As for introducing shrimps, I think that it will not work out, unless they are at adult ages. Do you plan to keep the Red Cherry Shrimps to have them breed and proliferate? Or do you want the shrimps just for show/display? If they are just for show, then get the adults. If you want them to breed, remove the Glowlight danios.  Goood luck.

-William


----------



## coco_moo (Jun 27, 2010)

I already have shrimp in the tank, which are being put in because we are liquidating our cherry shrimp tank. The shrimp are all adults, so they shouldn't have any problems surviving. There is also, in my opinion, enough cover in the tank for baby shrimp to survive, but I really am not looking for them to breed anyway. But thank you for reminding me! The danios can be really brutal some times. They eat anything that goes in that tank.


----------



## NeonFlux (May 15, 2008)

Welcome.


----------



## Diana K (Dec 20, 2007)

Skip the Dwarf Neon Rainbows. They get too big for this small tank. Look into the smaller relatives, perhaps Blue Eyes (Pseudomugil sp). 
Watch out for their water chemistry preferences, though. Some of them prefer harder water than many tropical fish. 

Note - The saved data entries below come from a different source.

-- ==== Sys2Proof/Machine/State.lean ====
section
/-! DEFINITION. The state: the record of 10_state.md R20, and beside it what the spec calls the inputs and outputs of
the block (the parameters, the host's events, the sink's acknowledgements, the responses, the writes).  Plain data
throughout; `State.reset` is R42.  The block has no addressable memory, no register file and no stored program (R39,
R60): its four storage arrays are lists that hold exactly the entries that have a value (R26, R27, R31, R35). -/

namespace Sys2Proof.Machine

/-- `PHASE` (R21).  The values 5 and 6 are never taken, so they have no constructor (93_implementation_defined.md V4);
the 3-bit codes are `Phase.code`. -/
inductive Phase where
  | load | built | coded | encoding | done | fault
  deriving DecidableEq, Repr

/-- The error codes of 60_exceptions.md R210; 11 to 15 are never produced (V5).  The 4-bit codes are `ErrCode.code`. -/
inductive ErrCode where
  | errNone | errIllegal | errPhase | errRange | errBufsize | errFull | errDup
  | errEmpty | errNocode | errIo | errInvariant
  deriving DecidableEq, Repr

/-- An entry of `ALPHA`: a symbol and its frequency (R26). -/
structure AlphaEntry where
  sym  : Sym
  freq : Freq
  deriving DecidableEq, Repr

/-- An entry of `NODE`, the tree as an arena (R27). -/
inductive Node where
  | leaf (freq : NodeFreq) (sym : Sym)
  | internal (freq : NodeFreq) (seq left right : NodeIdx)
  deriving DecidableEq, Repr

/-- The sink's answer to one write transaction (20_memory.md R64). -/
inductive Ack where
  | ok | fail
  deriving DecidableEq, Repr

/-- What the sink does with every write after the scripted answers: gives one answer for ever, or never answers again
(the hang of 70_reset_and_hazards.md R247). -/
inductive SinkTail where
  | always (a : Ack)
  | silent
  deriving DecidableEq, Repr

/-- The sink's answers, a free input of the step (R64): first `acks`, oldest first, then `thereafter`. -/
structure AckScript where
  acks       : List Ack
  thereafter : SinkTail
  deriving DecidableEq, Repr

/-- One write transaction that the block has issued: its bytes, earliest first (R68), and the sink's answer; no answer
only for a write that a reset left in flight (R241). -/
structure SinkWrite where
  bytes : List Byte
  ack   : Option Ack
  deriving DecidableEq, Repr

/-- A response (R63). -/
structure Response where
  status : BitVec 16
  d0     : Word
  d1     : Word
  deriving DecidableEq, Repr

/-- What the host can do to the block (R248): send a command word, assert reset between commands (R240), or assert
reset while a command runs (R241).  The last carries the draw of R241: `acks`, the answers that the abandoned command's
writes had received before the reset, and `inFlight`, whether its next write, if it has one, was already issued. -/
inductive HostEvent where
  | command (cw : Word)
  | reset
  | resetDuring (cw : Word) (acks : List Ack) (inFlight : Bool)
  deriving DecidableEq, Repr

/-- The machine.  The first group is R20's record, each element under its own name in the spec's order; `N` is the
length of `alpha`, which holds exactly the entries below N (R26), and so has no field of its own (log entry 2).
The second group is what R20 calls inputs to the step, and the outputs of the block (log entries 1, 3, 4, 8). -/
structure State where
  /-- PHASE (R21) -/
  phase      : Phase
  /-- TREE_VALID (R25) -/
  treeValid  : Bool
  /-- CODES_VALID (R25) -/
  codesValid : Bool
  /-- LAST_ERR (R23) -/
  lastErr    : ErrCode
  /-- FAULT_CAUSE (R24) -/
  faultCause : ErrCode
  /-- ALPHA[0..N-1] in load order; its length is N (R26) -/
  alpha      : List AlphaEntry
  /-- NODE: the entries that hold a value, by index (R27) -/
  node       : List Node
  /-- ROOT (R29) -/
  root       : NodeIdx
  /-- CODE, indexed like ALPHA; no entry while there is no table (R31) -/
  code       : List Code
  /-- BUF_SIZE (R33) -/
  bufSize    : BitVec 32
  /-- ACC (R34) -/
  acc        : Byte
  /-- ACC_N, 0 to 7 (R34) -/
  accN       : Fin 8
  /-- OBUF, earliest byte first (R35) -/
  obuf       : List Byte
  /-- BITS_IN (R36) -/
  bitsIn     : Word
  /-- BYTES_OUT (R36) -/
  bytesOut   : Word
  /-- WRITES (R36) -/
  writes     : Word
  /-- input: N_MAX and BUF_MAX (R5), which no step writes -/
  params     : Params
  /-- input: what the host does from here on, next event first (R62, R66) -/
  host       : List HostEvent
  /-- input: the sink's answers from here on (R64) -/
  ackScript  : AckScript
  /-- the position in the host's command sequence: the commands completed so far (R39) -/
  pos        : Nat
  /-- output: every response issued, oldest first (R63) -/
  responses  : List Response
  /-- output: every write issued to the sink, oldest first (R64, R68) -/
  sink       : List SinkWrite
  /-- how many of `sink`'s writes belong to earlier runs: a run starts at a reset or CLEAR (43_bit_packer.md R188) -/
  runStart   : Nat
  /-- how many of `responses` belong to earlier runs (R188) -/
  runAnswered : Nat
  deriving DecidableEq, Repr

/-- Why the machine stops. -/
inductive Fault where
  /-- The sink never acknowledges the write that `s.obuf` holds, so the block waits for ever, with no response and no
  fault of its own: the hang of 70_reset_and_hazards.md R247 (93_implementation_defined.md U4).  Raised by ENCODE and
  FINISH, only where `ackScript` has no answer left.  `s` is the block as it waits.  SAFE: the hardware has no next
  step there either. -/
  | sinkSilent (s : State)
  deriving DecidableEq, Repr

/-- Why the model gives an instruction no meaning. -/
inductive Refusal where
  /-- Raised by `exec` for an instruction whose meaning is not written yet (none is left).  SAFE. -/
  | notModelled (mnemonic : String)
  deriving DecidableEq, Repr

/-- The machine right after reset (R42, R240) with the parameters `p`, nothing sent to it, nothing written by it, and a
sink that answers every write OK (log entry 3). -/
def State.resetWith (p : Params) : State where
  phase := .load
  treeValid := false
  codesValid := false
  lastErr := .errNone
  faultCause := .errNone
  alpha := []
  node := []
  root := 0#16
  code := []
  bufSize := p.bufMax
  acc := 0#8
  accN := 0
  obuf := []
  bitsIn := 0#64
  bytesOut := 0#64
  writes := 0#64
  params := p
  host := []
  ackScript := { acks := [], thereafter := .always .ok }
  pos := 0
  responses := []
  sink := []
  runStart := 0
  runAnswered := 0

/-- The machine right after reset, with the default parameters of R5. -/
def State.reset : State := State.resetWith Params.default

end Sys2Proof.Machine
end

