/-- FlushBuf, case by case (R183). -/
theorem flushBuf_cases (s : State) :
    (s.ackScript.answer = none ∧ flushBuf s = .hang s) ∨
    (∃ rest, s.ackScript.answer = some (.fail, rest) ∧
      flushBuf s = .ioFail { s with ackScript := rest, sink := s.sink ++ [⟨s.obuf, some .fail⟩] }) ∨
    (∃ rest, s.ackScript.answer = some (.ok, rest) ∧
      flushBuf s = .ok { s with
        ackScript := rest, sink := s.sink ++ [⟨s.obuf, some .ok⟩]
        bytesOut := s.bytesOut + BitVec.ofNat 64 s.obuf.length, writes := s.writes + 1#64, obuf := [] }) := by
  unfold flushBuf
  split
  · exact .inl ⟨‹_›, rfl⟩
  · exact .inr (.inl ⟨_, ‹_›, rfl⟩)
  · exact .inr (.inr ⟨_, ‹_›, rfl⟩)

theorem flushBuf_packStep (s : State) : PackStep s (flushBuf s).state := by
  obtain ⟨-, h⟩ | ⟨rest, -, h⟩ | ⟨rest, -, h⟩ := flushBuf_cases s <;> rw [h]
  · exact .refl s
  · exact ⟨by constructor <;> rfl, [⟨s.obuf, some .fail⟩], rfl, by simp [PackResult.state],
      by simp [PackResult.state, okCount]⟩
  · exact ⟨by constructor <;> rfl, [⟨s.obuf, some .ok⟩], rfl, by simp [PackResult.state],
      by simp [PackResult.state, okCount]⟩

/-- A flush moves bytes from OBUF to the output; it never changes the bitstream (R76). -/
theorem flushBuf_stream (s : State) (hr : s.runStart ≤ s.sink.length) : (flushBuf s).state.stream = s.stream := by
  obtain ⟨-, h⟩ | ⟨rest, -, h⟩ | ⟨rest, -, h⟩ := flushBuf_cases s <;> rw [h]
  · rfl
  · have := (output_of_sink (s := s) (t := { s with ackScript := rest, sink := s.sink ++ [⟨s.obuf, some .fail⟩] })
      hr rfl rfl).2
    simp only [PackResult.state, State.stream, this]; simp
  · simp only [PackResult.state, State.stream]
    rw [(output_of_sink (s := s) (t := { s with
      ackScript := rest, sink := s.sink ++ [⟨s.obuf, some .ok⟩]
      bytesOut := s.bytesOut + BitVec.ofNat 64 s.obuf.length, writes := s.writes + 1#64, obuf := [] }) hr rfl rfl).2]
    simp

/-- What AppendBit has done to the packer before it may flush (R182). -/
def bitIn (s : State) (b : Bool) : State :=
  if s.accN = 7 then
    { s with acc := 0#8, accN := 0, bitsIn := s.bitsIn + 1#64, obuf := s.obuf ++ [shiftIn s.acc b] }
  else { s with acc := shiftIn s.acc b, accN := s.accN + 1, bitsIn := s.bitsIn + 1#64 }

/-- AppendBit puts the bit in, and flushes exactly when that filled the buffer (R182). -/
theorem appendBit_eq (s : State) (b : Bool) :
    appendBit s b =
      if s.accN = 7 ∧ (bitIn s b).obuf.length = s.bufSize.toNat then flushBuf (bitIn s b) else .ok (bitIn s b) := by
  unfold appendBit bitIn
  by_cases h : s.accN = 7 <;> simp [h]

theorem bitIn_same (s : State) (b : Bool) : SameOutsidePacker s (bitIn s b) := by
  unfold bitIn; split <;> constructor <;> rfl

@[simp] theorem bitIn_sink (s : State) (b : Bool) : (bitIn s b).sink = s.sink := by unfold bitIn; split <;> rfl
@[simp] theorem bitIn_ackScript (s : State) (b : Bool) : (bitIn s b).ackScript = s.ackScript := by
  unfold bitIn; split <;> rfl
@[simp] theorem bitIn_bytesOut (s : State) (b : Bool) : (bitIn s b).bytesOut = s.bytesOut := by
  unfold bitIn; split <;> rfl
@[simp] theorem bitIn_writes (s : State) (b : Bool) : (bitIn s b).writes = s.writes := by unfold bitIn; split <;> rfl
@[simp] theorem bitIn_bitsIn (s : State) (b : Bool) : (bitIn s b).bitsIn = s.bitsIn + 1#64 := by
  unfold bitIn; split <;> rfl

theorem bitIn_packStep (s : State) (b : Bool) : PackStep s (bitIn s b) :=
  ⟨bitIn_same s b, [], by simp [okBytes, okCount]⟩

theorem accN_succ_val {n : Fin 8} (h : n ≠ 7) : (n + 1).val = n.val + 1 := by
  revert h; revert n; decide

/-- A bit in is the next bit of the stream (R182, R67). -/
theorem bitIn_stream (s : State) (b : Bool) : (bitIn s b).stream = s.stream ++ [b] := by
  unfold bitIn
  split
  · next h =>
    have := accBits_shiftIn s.acc b 7 (by omega)
    simp [State.stream, State.output, State.runWrites, byteBits_eq_accBits, this, h]
  · next h =>
    simp [State.stream, State.output, State.runWrites, accN_succ_val h, accBits_shiftIn]

/-- ACC holds only the bits ACC_N counts (R34). -/
theorem bitIn_acc (s : State) (b : Bool) (h : s.acc.toNat < 2 ^ s.accN.val) :
    (bitIn s b).acc.toNat < 2 ^ (bitIn s b).accN.val := by
  unfold bitIn
  split
  · simp
  · next hn =>
    have hv : s.accN.val < 7 := by
      have := s.accN.isLt
      have : s.accN.val ≠ 7 := fun h7 => hn (Fin.ext h7)
      omega
    have h2 : (2 : Nat) ^ s.accN.val ≤ 2 ^ 6 := Nat.pow_le_pow_right (by omega) (by omega)
    have hs : (shiftIn s.acc b).toNat ≤ 2 * s.acc.toNat + 1 := by
      have hb : ((BitVec.ofBool b).setWidth 8).toNat ≤ 1 := by cases b <;> simp
      simp only [shiftIn, BitVec.toNat_or, BitVec.toNat_shiftLeft, Nat.shiftLeft_eq]
      rw [Nat.mod_eq_of_lt (by omega), Nat.mul_comm, pow_one]
      rcases b with _ | _
      · simp
      · have := Nat.two_pow_add_eq_or_of_lt (i := 1) (b := 1) (by omega) s.acc.toNat
        simp at this ⊢
        omega
    show _ < 2 ^ (s.accN + 1).val
    rw [accN_succ_val hn, Nat.pow_succ]
    show (shiftIn s.acc b).toNat < _
    omega

/-- The counters stay in step with the packer when a bit goes in (R36). -/
theorem bitIn_counts (s : State) (b : Bool) (h : s.countsExact) : (bitIn s b).countsExact := by
  unfold State.countsExact at *
  unfold bitIn
  split
  · next hn =>
    simp only [hn, List.length_append, List.length_singleton, BitVec.ofNat_add] at h ⊢
    rw [← h]
    simp [BitVec.mul_add, BitVec.add_assoc]
  · next hn =>
    simp only [accN_succ_val hn, BitVec.ofNat_add] at h ⊢
    rw [← h, BitVec.add_assoc]

theorem flushBuf_counts (s : State) (h : s.countsExact) : (flushBuf s).state.countsExact := by
  obtain ⟨-, e⟩ | ⟨rest, -, e⟩ | ⟨rest, -, e⟩ := flushBuf_cases s <;> rw [e]
  · exact h
  · exact h
  · unfold State.countsExact at *
    simpa [PackResult.state] using h

theorem appendBit_packStep (s : State) (b : Bool) : PackStep s (appendBit s b).state := by
  rw [appendBit_eq]
  split
  · exact (bitIn_packStep s b).trans (flushBuf_packStep _)
  · exact bitIn_packStep s b

theorem PackStep.run {s t : State} (h : PackStep s t) (hr : s.runStart ≤ s.sink.length) :
    t.runStart ≤ t.sink.length := by
  obtain ⟨new, hn, -, -⟩ := h.grows
  rw [h.same.runStart, hn, List.length_append]; omega

/-- AppendBit appends its bit to the bitstream, whichever way it ends (R182). -/
theorem appendBit_stream (s : State) (b : Bool) (hr : s.runStart ≤ s.sink.length) :
    (appendBit s b).state.stream = s.stream ++ [b] := by
  rw [appendBit_eq]
  split
  · rw [flushBuf_stream _ ((bitIn_packStep s b).run hr), bitIn_stream]
  · exact bitIn_stream s b

theorem appendBit_counts (s : State) (b : Bool) (h : s.countsExact) : (appendBit s b).state.countsExact := by
  rw [appendBit_eq]
  split
  · exact flushBuf_counts _ (bitIn_counts s b h)
  · exact bitIn_counts s b h

theorem appendBits_packStep (c : Code) (s : State) : PackStep s (appendBits s c).state := by
  induction c generalizing s with
  | nil => exact .refl s
  | cons b rest ih =>
    have h := appendBit_packStep s b
    unfold appendBits
    split
    · next t e => rw [e] at h; exact h.trans (ih t)
    · next t e => rw [e] at h; exact h
    · next t e => rw [e] at h; exact h

theorem appendBits_counts (c : Code) (s : State) (hc : s.countsExact) : (appendBits s c).state.countsExact := by
  induction c generalizing s with
  | nil => exact hc
  | cons b rest ih =>
    have h := appendBit_counts s b hc
    unfold appendBits
    split
    · next t e => rw [e] at h; exact ih t h
    · next t e => rw [e] at h; exact h
    · next t e => rw [e] at h; exact h

/-- How far `appendBits` got: all of the code if it goes on, else up to the bit that filled the buffer (R215). -/
theorem appendBits_stream (c : Code) (s : State) (hr : s.runStart ≤ s.sink.length) :
    ∃ j ≤ c.length, (appendBits s c).state.stream = s.stream ++ c.take j ∧
      (appendBits s c).state.bitsIn = s.bitsIn + BitVec.ofNat 64 j ∧
      (∀ t, appendBits s c = .ok t → j = c.length) := by
  induction c generalizing s with
  | nil => exact ⟨0, by simp, by simp [appendBits, PackResult.state], by simp [appendBits, PackResult.state], by simp⟩
  | cons b rest ih =>
    have hb : (appendBit s b).state.bitsIn = s.bitsIn + 1#64 := by
      rw [appendBit_eq]
      split
      · obtain ⟨-, e⟩ | ⟨r, -, e⟩ | ⟨r, -, e⟩ := flushBuf_cases (bitIn s b) <;> rw [e] <;> simp [PackResult.state]
      · simp [PackResult.state]
    have hs := appendBit_stream s b hr
    have hp := (appendBit_packStep s b).run hr
    unfold appendBits
    split
    · next t e =>
      rw [e] at hb hs hp
      obtain ⟨j, hj, h1, h2, h3⟩ := ih t hp
      refine ⟨j + 1, by simpa using hj, ?_, ?_, ?_⟩
      · rw [h1]; simp only [PackResult.state] at hs; rw [hs]; simp
      · rw [h2]; simp only [PackResult.state] at hb
        rw [hb, Nat.add_comm j 1, BitVec.ofNat_add, BitVec.add_assoc]
      · intro u hu; simp [h3 u hu]
    · next t e =>
      rw [e] at hb hs
      exact ⟨1, by simp, by simpa [PackResult.state] using hs, by simpa [PackResult.state] using hb, by simp⟩
    · next t e =>
      rw [e] at hb hs
      exact ⟨1, by simp, by simpa [PackResult.state] using hs, by simpa [PackResult.state] using hb, by simp⟩

end Sys2Proof.Machine
end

So far you have a cool water, fast moving water tank (Hillstream Loach, Danios, Otos) so keep on thinking like this when you want to add more fish. 
Fast moving water tends to create 2 basic body types: The aerodynamic Hillstream Loach, flattened in a way that the flow of water presses them more firmly to the rocks, and the lean torpedo of the Danios, with the least 'wind resistance' so they are not blown away by the strong water flow. 
You will not find tall fish like Angels, Discus or Gouramis in fast moving water.


----------



## coco_moo (Jun 27, 2010)

Thank you for the suggestions! I never looked at it as a river set up, but I can see it, not that you mention it. I wouldn't dream of putting in anything like discus, because they'd outgrow the tank in no time :O

Any thoughts as to slower/bigger fish that you could find in a river set up so I balance out some of the movement that the danios seem to love (_they never stop moving _)


----------



## coco_moo (Jun 27, 2010)

I was also thinking of glass catfish. I know that some of the species would out-grow the tank, but I have other tanks I could relocate them to.


----------